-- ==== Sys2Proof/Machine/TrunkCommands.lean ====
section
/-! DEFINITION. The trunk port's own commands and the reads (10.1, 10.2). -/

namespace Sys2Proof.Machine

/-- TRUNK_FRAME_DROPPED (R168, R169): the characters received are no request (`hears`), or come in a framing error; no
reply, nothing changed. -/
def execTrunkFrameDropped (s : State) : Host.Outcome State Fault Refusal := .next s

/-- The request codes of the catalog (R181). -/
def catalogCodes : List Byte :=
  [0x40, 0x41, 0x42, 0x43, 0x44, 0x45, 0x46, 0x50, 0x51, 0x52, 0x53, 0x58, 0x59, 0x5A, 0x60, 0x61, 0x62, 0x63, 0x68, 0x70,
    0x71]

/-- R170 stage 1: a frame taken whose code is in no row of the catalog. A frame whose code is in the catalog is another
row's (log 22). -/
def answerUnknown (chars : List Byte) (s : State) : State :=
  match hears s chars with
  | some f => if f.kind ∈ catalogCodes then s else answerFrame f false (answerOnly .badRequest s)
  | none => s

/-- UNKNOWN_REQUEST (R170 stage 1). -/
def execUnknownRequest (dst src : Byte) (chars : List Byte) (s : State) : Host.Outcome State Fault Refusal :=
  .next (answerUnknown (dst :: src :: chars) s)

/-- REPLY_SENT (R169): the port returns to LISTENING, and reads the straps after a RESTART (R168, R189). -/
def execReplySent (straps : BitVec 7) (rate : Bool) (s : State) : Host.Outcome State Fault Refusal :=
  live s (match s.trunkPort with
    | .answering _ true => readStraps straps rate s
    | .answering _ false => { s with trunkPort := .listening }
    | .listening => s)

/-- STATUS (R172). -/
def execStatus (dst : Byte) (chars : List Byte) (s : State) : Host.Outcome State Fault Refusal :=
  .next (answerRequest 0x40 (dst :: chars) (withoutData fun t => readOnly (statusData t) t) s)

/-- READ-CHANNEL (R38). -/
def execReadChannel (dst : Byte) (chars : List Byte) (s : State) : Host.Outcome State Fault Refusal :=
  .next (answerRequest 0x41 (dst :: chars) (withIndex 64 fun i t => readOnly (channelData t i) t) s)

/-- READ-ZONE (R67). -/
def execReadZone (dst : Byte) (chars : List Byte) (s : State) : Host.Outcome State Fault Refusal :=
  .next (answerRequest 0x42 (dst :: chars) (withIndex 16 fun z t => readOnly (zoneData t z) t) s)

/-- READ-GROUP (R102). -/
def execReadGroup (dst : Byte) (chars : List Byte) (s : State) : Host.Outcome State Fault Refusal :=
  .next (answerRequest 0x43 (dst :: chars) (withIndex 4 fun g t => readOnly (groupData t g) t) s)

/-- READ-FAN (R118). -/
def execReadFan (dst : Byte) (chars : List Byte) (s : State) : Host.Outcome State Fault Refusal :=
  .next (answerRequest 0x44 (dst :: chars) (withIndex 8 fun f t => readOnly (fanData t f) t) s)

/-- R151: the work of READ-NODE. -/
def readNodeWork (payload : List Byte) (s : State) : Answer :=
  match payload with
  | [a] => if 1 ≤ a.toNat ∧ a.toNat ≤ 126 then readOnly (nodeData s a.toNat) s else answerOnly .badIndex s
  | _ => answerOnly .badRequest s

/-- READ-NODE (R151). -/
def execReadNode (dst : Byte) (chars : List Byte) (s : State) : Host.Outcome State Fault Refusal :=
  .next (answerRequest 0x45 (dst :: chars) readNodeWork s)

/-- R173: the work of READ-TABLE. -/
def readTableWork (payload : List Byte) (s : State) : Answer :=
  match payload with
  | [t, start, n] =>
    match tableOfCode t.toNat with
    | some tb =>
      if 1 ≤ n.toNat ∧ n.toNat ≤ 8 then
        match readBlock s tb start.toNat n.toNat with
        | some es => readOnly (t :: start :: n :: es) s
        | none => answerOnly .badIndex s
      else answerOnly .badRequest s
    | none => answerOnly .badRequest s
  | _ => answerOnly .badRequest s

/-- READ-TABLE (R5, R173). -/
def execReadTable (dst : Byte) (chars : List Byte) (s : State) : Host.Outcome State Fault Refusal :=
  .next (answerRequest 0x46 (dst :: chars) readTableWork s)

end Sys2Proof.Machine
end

_ _ _ _ _ _ _

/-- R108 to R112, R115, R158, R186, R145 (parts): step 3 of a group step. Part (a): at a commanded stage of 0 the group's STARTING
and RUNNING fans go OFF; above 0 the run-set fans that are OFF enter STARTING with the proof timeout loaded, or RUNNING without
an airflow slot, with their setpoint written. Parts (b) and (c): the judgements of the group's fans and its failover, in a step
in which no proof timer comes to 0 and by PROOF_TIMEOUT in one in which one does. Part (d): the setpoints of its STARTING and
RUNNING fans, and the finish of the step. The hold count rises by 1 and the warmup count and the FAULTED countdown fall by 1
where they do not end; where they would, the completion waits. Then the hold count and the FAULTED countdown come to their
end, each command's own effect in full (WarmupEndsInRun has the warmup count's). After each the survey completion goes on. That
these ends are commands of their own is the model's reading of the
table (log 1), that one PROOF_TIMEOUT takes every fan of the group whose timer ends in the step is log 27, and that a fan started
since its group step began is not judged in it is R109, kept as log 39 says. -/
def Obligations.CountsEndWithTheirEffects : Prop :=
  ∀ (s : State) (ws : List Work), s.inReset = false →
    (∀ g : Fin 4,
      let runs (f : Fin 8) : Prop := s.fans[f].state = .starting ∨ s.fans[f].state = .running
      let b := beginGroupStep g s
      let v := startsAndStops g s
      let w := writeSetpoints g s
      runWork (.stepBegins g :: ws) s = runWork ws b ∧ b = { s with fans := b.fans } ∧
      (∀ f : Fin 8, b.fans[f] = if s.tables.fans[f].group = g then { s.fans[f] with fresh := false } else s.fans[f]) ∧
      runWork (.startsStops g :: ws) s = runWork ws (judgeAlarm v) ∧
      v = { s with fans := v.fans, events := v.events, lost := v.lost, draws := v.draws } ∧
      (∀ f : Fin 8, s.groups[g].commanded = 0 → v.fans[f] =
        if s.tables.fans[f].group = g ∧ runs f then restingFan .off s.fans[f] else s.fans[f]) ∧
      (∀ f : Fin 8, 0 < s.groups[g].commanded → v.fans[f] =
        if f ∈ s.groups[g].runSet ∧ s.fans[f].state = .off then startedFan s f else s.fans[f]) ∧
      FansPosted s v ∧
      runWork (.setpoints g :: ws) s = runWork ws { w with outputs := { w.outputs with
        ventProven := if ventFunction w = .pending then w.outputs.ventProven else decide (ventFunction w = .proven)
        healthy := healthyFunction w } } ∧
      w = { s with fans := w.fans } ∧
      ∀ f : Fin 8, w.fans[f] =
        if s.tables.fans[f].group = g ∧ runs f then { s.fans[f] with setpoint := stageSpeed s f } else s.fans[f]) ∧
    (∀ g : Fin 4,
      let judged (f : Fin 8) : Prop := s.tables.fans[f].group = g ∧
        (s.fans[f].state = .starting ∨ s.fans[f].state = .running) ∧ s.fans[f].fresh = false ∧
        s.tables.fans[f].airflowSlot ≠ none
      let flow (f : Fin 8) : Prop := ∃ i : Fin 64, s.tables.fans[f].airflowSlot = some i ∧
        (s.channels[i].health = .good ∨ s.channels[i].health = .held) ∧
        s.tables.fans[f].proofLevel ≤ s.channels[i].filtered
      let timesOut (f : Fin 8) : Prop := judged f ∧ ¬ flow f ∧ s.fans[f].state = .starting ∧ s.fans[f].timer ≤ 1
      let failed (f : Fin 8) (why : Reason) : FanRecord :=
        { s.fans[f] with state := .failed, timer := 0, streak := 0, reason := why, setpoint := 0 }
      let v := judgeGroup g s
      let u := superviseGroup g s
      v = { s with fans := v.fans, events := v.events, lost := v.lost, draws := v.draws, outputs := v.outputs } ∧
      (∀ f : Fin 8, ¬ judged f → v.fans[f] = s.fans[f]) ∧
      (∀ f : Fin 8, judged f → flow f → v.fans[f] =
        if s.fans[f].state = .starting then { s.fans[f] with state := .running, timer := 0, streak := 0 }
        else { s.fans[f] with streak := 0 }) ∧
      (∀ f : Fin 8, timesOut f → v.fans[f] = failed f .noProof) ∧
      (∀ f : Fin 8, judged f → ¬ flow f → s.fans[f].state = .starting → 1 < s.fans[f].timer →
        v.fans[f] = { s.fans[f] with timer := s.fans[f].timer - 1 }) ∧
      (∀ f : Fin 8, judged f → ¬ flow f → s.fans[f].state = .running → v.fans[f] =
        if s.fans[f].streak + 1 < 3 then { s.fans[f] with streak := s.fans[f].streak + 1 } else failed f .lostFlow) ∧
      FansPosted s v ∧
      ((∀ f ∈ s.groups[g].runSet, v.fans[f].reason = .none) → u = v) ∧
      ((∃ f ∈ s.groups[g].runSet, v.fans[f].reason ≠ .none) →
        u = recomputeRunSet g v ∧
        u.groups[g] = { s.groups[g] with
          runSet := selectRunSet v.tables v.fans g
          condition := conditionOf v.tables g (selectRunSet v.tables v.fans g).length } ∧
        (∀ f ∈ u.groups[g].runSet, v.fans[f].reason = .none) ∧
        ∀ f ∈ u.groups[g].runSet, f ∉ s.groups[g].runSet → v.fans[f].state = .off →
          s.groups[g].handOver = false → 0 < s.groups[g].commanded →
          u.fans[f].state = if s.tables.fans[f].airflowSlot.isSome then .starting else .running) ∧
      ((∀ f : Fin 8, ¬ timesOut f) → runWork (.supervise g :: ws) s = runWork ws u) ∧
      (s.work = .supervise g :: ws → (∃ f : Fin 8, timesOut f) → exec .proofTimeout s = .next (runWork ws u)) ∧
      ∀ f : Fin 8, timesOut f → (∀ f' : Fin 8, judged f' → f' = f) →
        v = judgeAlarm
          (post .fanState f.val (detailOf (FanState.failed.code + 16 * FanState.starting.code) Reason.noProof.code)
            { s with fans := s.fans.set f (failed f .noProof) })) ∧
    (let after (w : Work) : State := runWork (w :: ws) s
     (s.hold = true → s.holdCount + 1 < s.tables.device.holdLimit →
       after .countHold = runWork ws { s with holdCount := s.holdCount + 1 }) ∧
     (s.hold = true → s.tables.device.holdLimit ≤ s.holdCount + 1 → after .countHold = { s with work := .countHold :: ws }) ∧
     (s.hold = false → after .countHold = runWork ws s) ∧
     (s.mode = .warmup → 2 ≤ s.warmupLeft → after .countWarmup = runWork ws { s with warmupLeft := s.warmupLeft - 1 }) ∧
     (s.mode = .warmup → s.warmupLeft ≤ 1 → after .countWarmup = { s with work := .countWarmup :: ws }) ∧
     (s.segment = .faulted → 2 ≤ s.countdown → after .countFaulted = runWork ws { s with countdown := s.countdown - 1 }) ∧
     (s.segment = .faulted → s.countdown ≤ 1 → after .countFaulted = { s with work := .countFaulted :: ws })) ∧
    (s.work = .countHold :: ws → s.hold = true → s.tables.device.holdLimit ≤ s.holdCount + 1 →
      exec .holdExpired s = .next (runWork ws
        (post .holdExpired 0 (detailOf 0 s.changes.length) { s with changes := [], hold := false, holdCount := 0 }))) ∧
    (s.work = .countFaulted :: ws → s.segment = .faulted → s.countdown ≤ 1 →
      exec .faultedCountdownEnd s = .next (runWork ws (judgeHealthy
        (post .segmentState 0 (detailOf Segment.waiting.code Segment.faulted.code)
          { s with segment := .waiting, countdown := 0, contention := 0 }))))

_ _ _ _ _ _ _

For the listing above, identify each line bearing "fresh".

§ Your solution
      (∀ f : Fin 8, b.fans[f] = if s.tables.fans[f].group = g then { s.fans[f] with fresh := false } else s.fans[f]) ∧
        (s.fans[f].state = .starting ∨ s.fans[f].state = .running) ∧ s.fans[f].fresh = false ∧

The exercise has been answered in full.